POSITIVE OUTLOOK: Employment law partner Lorna Valcin

BLACK WORKERS could greatly benefit from government plans to allow employees more legal right to request flexible working patterns, a legal expert has said.

Lorna Valcin, employment law partner at Colemans-CTTS in Kingston, London, said the reforms would help ensure black workers get better work/life balance.

Among the reforms, which were announced by deputy Prime Minister Nick Clegg and expected by 2015, is allowing parents to take turns in maternity and paternity leave.

The changes are also expected to make it easier for extended family members to play a greater role in helping parents with childcare.

She told The Voice : “This announcement is welcome and encouraging news. According to a recent Office of National Statistics report, the biggest percentage of lone-parent households is among black ethnic groups - forty-eight per cent of black Caribbean families have one parent, as do 36 per cent of black African households.”

She added: “Therefore, (the) news will, it is hoped, relieve the burden on managing family life. Providing increased flexibility for all will mean that lone parents will be able to share childcare commitments with extended family and friends more easily.

“This would help to reduce child care costs considerably and mean that mothers are able to more easily return to work and get a better work-life balance when they do.”

The government said employers would not be forced to accept a flexible working request but would have to give a good reason for turning down requests.

While reforms have been welcomed, critics have raised concerns about how flexible working may impact worker’s incomes and affect the costs incurred by especially smaller businesses.

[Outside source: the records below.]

-- ==== Sys2Proof/Machine/WireFrame.lean ====
section
/-! DEFINITION. The wire-header rows of the opcode table (30_encoding.md R63, R64): a frame put straight to the
frame serializer, by its header (40_register_link.md R75). What it does besides the frame is a DESIGN CHOICE,
notes/assumptions/10.md and 11.md. -/

namespace Sys2Proof.Machine

/-- The READ frame of R64 alone: it leaves its two bytes in HB and LB (R75), and no result register. An address that
is not readable is refused before any operation, as R54 and R65 have it. -/
def frameReadMicro (a : Addr) : Micro :=
  { start := fun s => if readable a then startFrame s else raise .invalidAddress s,
    send := fun s => some (readFrame s.cfg a),
    afterFrame := .finish .ok,
    compute := fun _ => none,
    commit := id }

/-- The WRITE frame of R64 alone. An address that is not writable is refused before any operation (R54, R65). -/
def frameWriteMicro (a : Addr) (v : Half) : Micro :=
  { start := fun s => if writable a then startFrame s else raise .invalidAddress s,
    send := fun _ => some (writeFrame a v),
    afterFrame := .finish .ok,
    compute := fun _ => none,
    commit := id }

/-- FRAME.READ_HEADER (R63, R64, R75). -/
def execFrameRead (a : Addr) (s : State) : Host.Outcome State Fault Refusal :=
  .next (perform (encode (.frameRead a)) (frameReadMicro a) s)

/-- FRAME.WRITE_HEADER (R63, R64, R75). -/
def execFrameWrite (a : Addr) (v : Half) (s : State) : Host.Outcome State Fault Refusal :=
  .next (perform (encode (.frameWrite a v)) (frameWriteMicro a v) s)

end Sys2Proof.Machine
end

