/-! ### emit -/

@[simp] theorem emit_st (o : Op) : (emit o s).st = s.st := rfl
@[simp] theorem emit_cmd (o : Op) : (emit o s).cmd = s.cmd := rfl
@[simp] theorem emit_sel (o : Op) : (emit o s).sel = s.sel := rfl
@[simp] theorem emit_mpc (o : Op) : (emit o s).mpc = s.mpc := rfl
@[simp] theorem emit_fidx (o : Op) : (emit o s).fidx = s.fidx := rfl
@[simp] theorem emit_hb (o : Op) : (emit o s).hb = s.hb := rfl
@[simp] theorem emit_lb (o : Op) : (emit o s).lb = s.lb := rfl
@[simp] theorem emit_sum8 (o : Op) : (emit o s).sum8 = s.sum8 := rfl
@[simp] theorem emit_xor8 (o : Op) : (emit o s).xor8 = s.xor8 := rfl
@[simp] theorem emit_rdata (o : Op) : (emit o s).rdata = s.rdata := rfl
@[simp] theorem emit_rdataValid (o : Op) : (emit o s).rdataValid = s.rdataValid := rfl
@[simp] theorem emit_csum (o : Op) : (emit o s).csum = s.csum := rfl
@[simp] theorem emit_csumValid (o : Op) : (emit o s).csumValid = s.csumValid := rfl
@[simp] theorem emit_convM (o : Op) : (emit o s).convM = s.convM := rfl
@[simp] theorem emit_convD (o : Op) : (emit o s).convD = s.convD := rfl
@[simp] theorem emit_convQ (o : Op) : (emit o s).convQ = s.convQ := rfl
@[simp] theorem emit_convValid (o : Op) : (emit o s).convValid = s.convValid := rfl
@[simp] theorem emit_code (o : Op) : (emit o s).code = s.code := rfl
@[simp] theorem emit_done (o : Op) : (emit o s).done = s.done := rfl
@[simp] theorem emit_trace (o : Op) : (emit o s).trace = s.trace ++ [o] := rfl
@[simp] theorem emit_cfg (o : Op) : (emit o s).cfg = s.cfg := rfl
@[simp] theorem emit_port (o : Op) : (emit o s).port = s.port := rfl
@[simp] theorem emit_replies (o : Op) : (emit o s).replies = s.replies := rfl
@[simp] theorem emit_resetIn (o : Op) : (emit o s).resetIn = s.resetIn := rfl
@[simp] theorem emit_phase (o : Op) : (emit o s).phase = s.phase := rfl
@[simp] theorem emit_wire (o : Op) : (emit o s).wire = s.wire := rfl
@[simp] theorem emit_history (o : Op) : (emit o s).history = s.history := rfl

/-! ### selAssert -/

@[simp] theorem selAssert_st : (selAssert s).st = s.st := rfl
@[simp] theorem selAssert_cmd : (selAssert s).cmd = s.cmd := rfl
@[simp] theorem selAssert_sel : (selAssert s).sel = true := rfl
@[simp] theorem selAssert_mpc : (selAssert s).mpc = s.mpc := rfl
@[simp] theorem selAssert_fidx : (selAssert s).fidx = s.fidx := rfl
@[simp] theorem selAssert_hb : (selAssert s).hb = s.hb := rfl
@[simp] theorem selAssert_lb : (selAssert s).lb = s.lb := rfl
@[simp] theorem selAssert_sum8 : (selAssert s).sum8 = s.sum8 := rfl
@[simp] theorem selAssert_xor8 : (selAssert s).xor8 = s.xor8 := rfl
@[simp] theorem selAssert_rdata : (selAssert s).rdata = s.rdata := rfl
@[simp] theorem selAssert_rdataValid : (selAssert s).rdataValid = s.rdataValid := rfl
@[simp] theorem selAssert_csum : (selAssert s).csum = s.csum := rfl
@[simp] theorem selAssert_csumValid : (selAssert s).csumValid = s.csumValid := rfl
@[simp] theorem selAssert_convM : (selAssert s).convM = s.convM := rfl
@[simp] theorem selAssert_convD : (selAssert s).convD = s.convD := rfl
@[simp] theorem selAssert_convQ : (selAssert s).convQ = s.convQ := rfl
@[simp] theorem selAssert_convValid : (selAssert s).convValid = s.convValid := rfl
@[simp] theorem selAssert_code : (selAssert s).code = s.code := rfl
@[simp] theorem selAssert_done : (selAssert s).done = s.done := rfl
@[simp] theorem selAssert_trace : (selAssert s).trace = s.trace ++ [.selAssert] := rfl
@[simp] theorem selAssert_cfg : (selAssert s).cfg = s.cfg := rfl
@[simp] theorem selAssert_port : (selAssert s).port = s.port := rfl
@[simp] theorem selAssert_replies : (selAssert s).replies = s.replies := rfl
@[simp] theorem selAssert_resetIn : (selAssert s).resetIn = s.resetIn := rfl
@[simp] theorem selAssert_phase : (selAssert s).phase = s.phase := rfl
@[simp] theorem selAssert_wire : (selAssert s).wire = s.wire := rfl
@[simp] theorem selAssert_history : (selAssert s).history = s.history := rfl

However, Valcin urged employers to keep an open mind and focus on potential benefits.

“Employers may, at first, be concerned about how they will manage flexible workers. However they must remain open minded to the potential benefits of such a change (with) the biggest benefit being to retain loyal, happier, staff,” she said.

“Often customers would like to see more flexible business operating hours and by allowing employees to work outside of the traditional 9-5, they will be able to meet this demand.”